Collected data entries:
----------------
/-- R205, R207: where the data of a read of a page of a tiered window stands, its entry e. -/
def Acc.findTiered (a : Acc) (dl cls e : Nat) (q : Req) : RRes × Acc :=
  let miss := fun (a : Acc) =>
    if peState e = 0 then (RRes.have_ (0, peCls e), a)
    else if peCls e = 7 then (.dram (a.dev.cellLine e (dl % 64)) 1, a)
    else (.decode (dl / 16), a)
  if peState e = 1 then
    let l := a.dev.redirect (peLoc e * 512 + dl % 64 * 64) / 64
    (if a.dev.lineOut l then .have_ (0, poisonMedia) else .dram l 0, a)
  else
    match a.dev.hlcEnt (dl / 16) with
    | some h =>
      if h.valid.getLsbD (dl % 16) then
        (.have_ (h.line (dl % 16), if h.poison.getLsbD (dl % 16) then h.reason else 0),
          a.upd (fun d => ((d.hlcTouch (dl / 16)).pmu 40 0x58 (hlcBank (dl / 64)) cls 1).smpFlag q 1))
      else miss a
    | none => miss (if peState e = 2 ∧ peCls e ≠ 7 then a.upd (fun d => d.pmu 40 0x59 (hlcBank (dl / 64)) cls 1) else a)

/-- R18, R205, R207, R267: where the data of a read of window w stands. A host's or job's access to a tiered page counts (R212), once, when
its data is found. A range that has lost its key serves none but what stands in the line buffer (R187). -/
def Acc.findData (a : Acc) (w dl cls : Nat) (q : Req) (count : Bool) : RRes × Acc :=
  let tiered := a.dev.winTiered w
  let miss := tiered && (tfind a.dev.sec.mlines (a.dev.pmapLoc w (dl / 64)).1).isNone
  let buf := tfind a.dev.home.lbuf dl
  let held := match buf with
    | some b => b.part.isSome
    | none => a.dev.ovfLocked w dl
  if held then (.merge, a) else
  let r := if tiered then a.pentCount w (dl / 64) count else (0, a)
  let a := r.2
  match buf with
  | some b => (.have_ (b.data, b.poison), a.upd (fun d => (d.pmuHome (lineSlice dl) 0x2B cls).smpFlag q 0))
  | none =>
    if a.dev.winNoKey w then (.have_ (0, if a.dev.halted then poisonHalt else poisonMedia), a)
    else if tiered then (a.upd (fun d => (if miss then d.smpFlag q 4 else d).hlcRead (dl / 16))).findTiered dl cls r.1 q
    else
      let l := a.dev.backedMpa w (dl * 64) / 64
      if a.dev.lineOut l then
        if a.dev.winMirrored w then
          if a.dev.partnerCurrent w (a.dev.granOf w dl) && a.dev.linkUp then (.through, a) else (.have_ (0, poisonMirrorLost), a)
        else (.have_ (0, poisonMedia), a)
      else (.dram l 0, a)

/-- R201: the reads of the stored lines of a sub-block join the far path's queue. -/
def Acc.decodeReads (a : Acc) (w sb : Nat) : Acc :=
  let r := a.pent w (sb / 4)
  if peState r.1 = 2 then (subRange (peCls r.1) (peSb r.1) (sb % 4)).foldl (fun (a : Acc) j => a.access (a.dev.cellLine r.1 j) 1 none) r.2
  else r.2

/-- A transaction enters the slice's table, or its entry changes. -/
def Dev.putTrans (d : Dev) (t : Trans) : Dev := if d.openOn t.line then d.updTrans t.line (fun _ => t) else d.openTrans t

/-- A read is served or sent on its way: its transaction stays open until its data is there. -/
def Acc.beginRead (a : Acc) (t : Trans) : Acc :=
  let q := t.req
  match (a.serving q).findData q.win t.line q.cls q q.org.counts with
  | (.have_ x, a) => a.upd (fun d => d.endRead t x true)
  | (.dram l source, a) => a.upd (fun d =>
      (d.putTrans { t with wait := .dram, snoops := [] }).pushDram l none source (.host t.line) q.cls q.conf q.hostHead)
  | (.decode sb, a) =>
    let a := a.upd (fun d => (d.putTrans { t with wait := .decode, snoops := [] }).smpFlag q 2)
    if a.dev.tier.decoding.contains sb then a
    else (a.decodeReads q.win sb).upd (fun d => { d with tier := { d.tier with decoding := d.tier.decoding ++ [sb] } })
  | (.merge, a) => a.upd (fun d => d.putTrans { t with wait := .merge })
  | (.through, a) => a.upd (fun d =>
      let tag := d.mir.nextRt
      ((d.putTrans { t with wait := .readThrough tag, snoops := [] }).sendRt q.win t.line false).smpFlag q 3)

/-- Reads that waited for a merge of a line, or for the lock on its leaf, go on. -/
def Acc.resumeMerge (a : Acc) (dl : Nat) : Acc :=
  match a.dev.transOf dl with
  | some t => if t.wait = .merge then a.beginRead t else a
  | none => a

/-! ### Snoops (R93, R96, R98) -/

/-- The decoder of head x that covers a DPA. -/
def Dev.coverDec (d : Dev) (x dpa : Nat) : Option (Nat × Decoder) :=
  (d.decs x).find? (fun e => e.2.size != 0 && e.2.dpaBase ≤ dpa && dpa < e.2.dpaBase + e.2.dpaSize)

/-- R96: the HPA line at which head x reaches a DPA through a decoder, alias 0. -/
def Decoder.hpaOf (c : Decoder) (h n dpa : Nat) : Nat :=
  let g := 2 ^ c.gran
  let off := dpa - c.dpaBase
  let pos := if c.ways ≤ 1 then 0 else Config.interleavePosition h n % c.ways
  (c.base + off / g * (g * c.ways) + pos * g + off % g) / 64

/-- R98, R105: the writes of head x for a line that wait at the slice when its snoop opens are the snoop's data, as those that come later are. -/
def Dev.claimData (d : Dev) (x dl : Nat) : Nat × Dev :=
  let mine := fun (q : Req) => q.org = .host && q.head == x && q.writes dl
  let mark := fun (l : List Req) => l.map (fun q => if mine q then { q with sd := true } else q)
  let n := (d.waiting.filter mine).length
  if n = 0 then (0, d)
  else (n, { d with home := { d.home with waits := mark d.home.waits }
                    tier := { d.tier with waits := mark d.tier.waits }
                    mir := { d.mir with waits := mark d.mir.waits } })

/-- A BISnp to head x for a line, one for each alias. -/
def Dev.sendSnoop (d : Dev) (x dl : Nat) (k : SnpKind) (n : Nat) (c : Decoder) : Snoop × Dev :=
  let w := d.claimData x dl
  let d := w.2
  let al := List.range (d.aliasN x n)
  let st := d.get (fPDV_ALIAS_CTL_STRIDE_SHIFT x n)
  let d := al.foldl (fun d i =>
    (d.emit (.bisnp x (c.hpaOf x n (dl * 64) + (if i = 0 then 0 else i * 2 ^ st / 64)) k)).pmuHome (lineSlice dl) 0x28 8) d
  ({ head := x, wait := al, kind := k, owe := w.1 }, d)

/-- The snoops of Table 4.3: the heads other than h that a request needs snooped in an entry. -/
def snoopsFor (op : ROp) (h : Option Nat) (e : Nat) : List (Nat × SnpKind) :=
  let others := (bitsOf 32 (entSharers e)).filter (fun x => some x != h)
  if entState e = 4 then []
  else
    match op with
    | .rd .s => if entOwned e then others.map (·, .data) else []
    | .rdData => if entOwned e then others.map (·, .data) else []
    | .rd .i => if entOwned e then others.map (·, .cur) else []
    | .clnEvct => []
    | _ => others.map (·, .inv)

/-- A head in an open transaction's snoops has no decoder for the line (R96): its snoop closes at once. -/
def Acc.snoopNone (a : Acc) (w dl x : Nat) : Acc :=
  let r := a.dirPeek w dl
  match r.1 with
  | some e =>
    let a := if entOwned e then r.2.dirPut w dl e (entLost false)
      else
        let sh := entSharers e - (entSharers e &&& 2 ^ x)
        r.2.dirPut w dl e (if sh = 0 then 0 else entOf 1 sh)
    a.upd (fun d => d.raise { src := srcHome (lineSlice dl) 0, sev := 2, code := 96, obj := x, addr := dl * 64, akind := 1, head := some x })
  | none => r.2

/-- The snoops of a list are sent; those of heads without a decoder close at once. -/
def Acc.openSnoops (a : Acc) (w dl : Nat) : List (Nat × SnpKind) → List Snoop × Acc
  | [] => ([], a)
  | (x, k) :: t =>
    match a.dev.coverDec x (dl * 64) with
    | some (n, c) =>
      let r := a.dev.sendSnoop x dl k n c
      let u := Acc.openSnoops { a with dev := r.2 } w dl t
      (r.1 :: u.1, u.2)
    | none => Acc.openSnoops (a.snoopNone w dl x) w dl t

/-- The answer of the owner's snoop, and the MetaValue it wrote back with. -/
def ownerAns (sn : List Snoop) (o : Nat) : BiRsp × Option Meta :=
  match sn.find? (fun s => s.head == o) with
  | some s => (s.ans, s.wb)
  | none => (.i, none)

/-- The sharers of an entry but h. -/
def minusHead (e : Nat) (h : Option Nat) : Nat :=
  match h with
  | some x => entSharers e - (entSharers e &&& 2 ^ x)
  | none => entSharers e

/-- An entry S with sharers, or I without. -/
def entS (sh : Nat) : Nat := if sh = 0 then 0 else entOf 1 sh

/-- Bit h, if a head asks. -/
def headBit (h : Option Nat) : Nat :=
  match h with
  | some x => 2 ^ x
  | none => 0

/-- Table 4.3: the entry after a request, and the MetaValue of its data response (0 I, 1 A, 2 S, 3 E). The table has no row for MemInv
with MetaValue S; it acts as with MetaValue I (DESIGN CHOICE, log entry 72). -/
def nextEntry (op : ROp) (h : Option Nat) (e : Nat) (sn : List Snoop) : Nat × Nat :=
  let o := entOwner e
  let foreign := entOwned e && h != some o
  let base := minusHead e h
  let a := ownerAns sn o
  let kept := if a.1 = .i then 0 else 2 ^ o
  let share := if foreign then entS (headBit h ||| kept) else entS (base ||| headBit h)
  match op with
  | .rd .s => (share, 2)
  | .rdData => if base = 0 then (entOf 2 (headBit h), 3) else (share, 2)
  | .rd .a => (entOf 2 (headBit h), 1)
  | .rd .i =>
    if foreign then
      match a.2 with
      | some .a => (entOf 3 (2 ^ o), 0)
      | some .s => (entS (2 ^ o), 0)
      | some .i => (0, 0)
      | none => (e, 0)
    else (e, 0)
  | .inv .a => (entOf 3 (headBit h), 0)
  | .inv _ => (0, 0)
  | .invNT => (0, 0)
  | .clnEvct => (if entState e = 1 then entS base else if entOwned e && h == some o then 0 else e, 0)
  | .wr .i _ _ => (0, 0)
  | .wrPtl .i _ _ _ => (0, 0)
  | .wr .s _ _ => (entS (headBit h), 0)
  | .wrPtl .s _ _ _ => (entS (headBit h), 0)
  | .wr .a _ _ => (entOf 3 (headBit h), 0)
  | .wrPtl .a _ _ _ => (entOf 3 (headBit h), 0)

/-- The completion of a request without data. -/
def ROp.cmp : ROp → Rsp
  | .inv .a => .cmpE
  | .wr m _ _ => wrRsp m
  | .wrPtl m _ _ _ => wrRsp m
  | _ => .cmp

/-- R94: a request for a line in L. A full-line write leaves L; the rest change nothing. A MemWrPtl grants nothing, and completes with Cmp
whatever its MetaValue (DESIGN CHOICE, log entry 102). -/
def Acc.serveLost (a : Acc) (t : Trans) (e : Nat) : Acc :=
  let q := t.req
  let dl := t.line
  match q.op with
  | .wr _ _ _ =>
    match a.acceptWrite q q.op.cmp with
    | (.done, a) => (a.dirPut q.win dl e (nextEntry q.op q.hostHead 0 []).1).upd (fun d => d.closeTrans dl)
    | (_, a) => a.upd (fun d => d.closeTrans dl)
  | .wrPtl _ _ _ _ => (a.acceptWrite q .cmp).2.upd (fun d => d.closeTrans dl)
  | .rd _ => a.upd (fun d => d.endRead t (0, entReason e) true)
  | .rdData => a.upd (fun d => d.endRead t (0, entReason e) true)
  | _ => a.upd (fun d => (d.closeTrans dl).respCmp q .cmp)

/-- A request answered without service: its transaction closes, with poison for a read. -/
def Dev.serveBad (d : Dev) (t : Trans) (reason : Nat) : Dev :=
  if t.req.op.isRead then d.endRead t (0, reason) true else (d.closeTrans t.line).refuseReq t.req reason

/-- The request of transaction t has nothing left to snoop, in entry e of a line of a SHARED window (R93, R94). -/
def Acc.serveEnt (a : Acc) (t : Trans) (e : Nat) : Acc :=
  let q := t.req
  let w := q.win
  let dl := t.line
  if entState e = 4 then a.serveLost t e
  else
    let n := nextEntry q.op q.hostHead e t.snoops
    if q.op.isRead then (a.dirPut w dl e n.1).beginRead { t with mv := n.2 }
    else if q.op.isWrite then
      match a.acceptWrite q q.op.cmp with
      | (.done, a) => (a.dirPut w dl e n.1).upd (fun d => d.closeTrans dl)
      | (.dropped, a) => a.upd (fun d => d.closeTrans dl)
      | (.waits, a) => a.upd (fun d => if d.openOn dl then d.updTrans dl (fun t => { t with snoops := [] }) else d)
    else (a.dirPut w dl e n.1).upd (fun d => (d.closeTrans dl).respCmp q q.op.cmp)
----------------
Problem details:
When a line in the data contains "page", return it as written.

Answer space:
/-- R205, R207: where the data of a read of a page of a tiered window stands, its entry e. -/
/-- R18, R205, R207, R267: where the data of a read of window w stands. A host's or job's access to a tiered page counts (R212), once, when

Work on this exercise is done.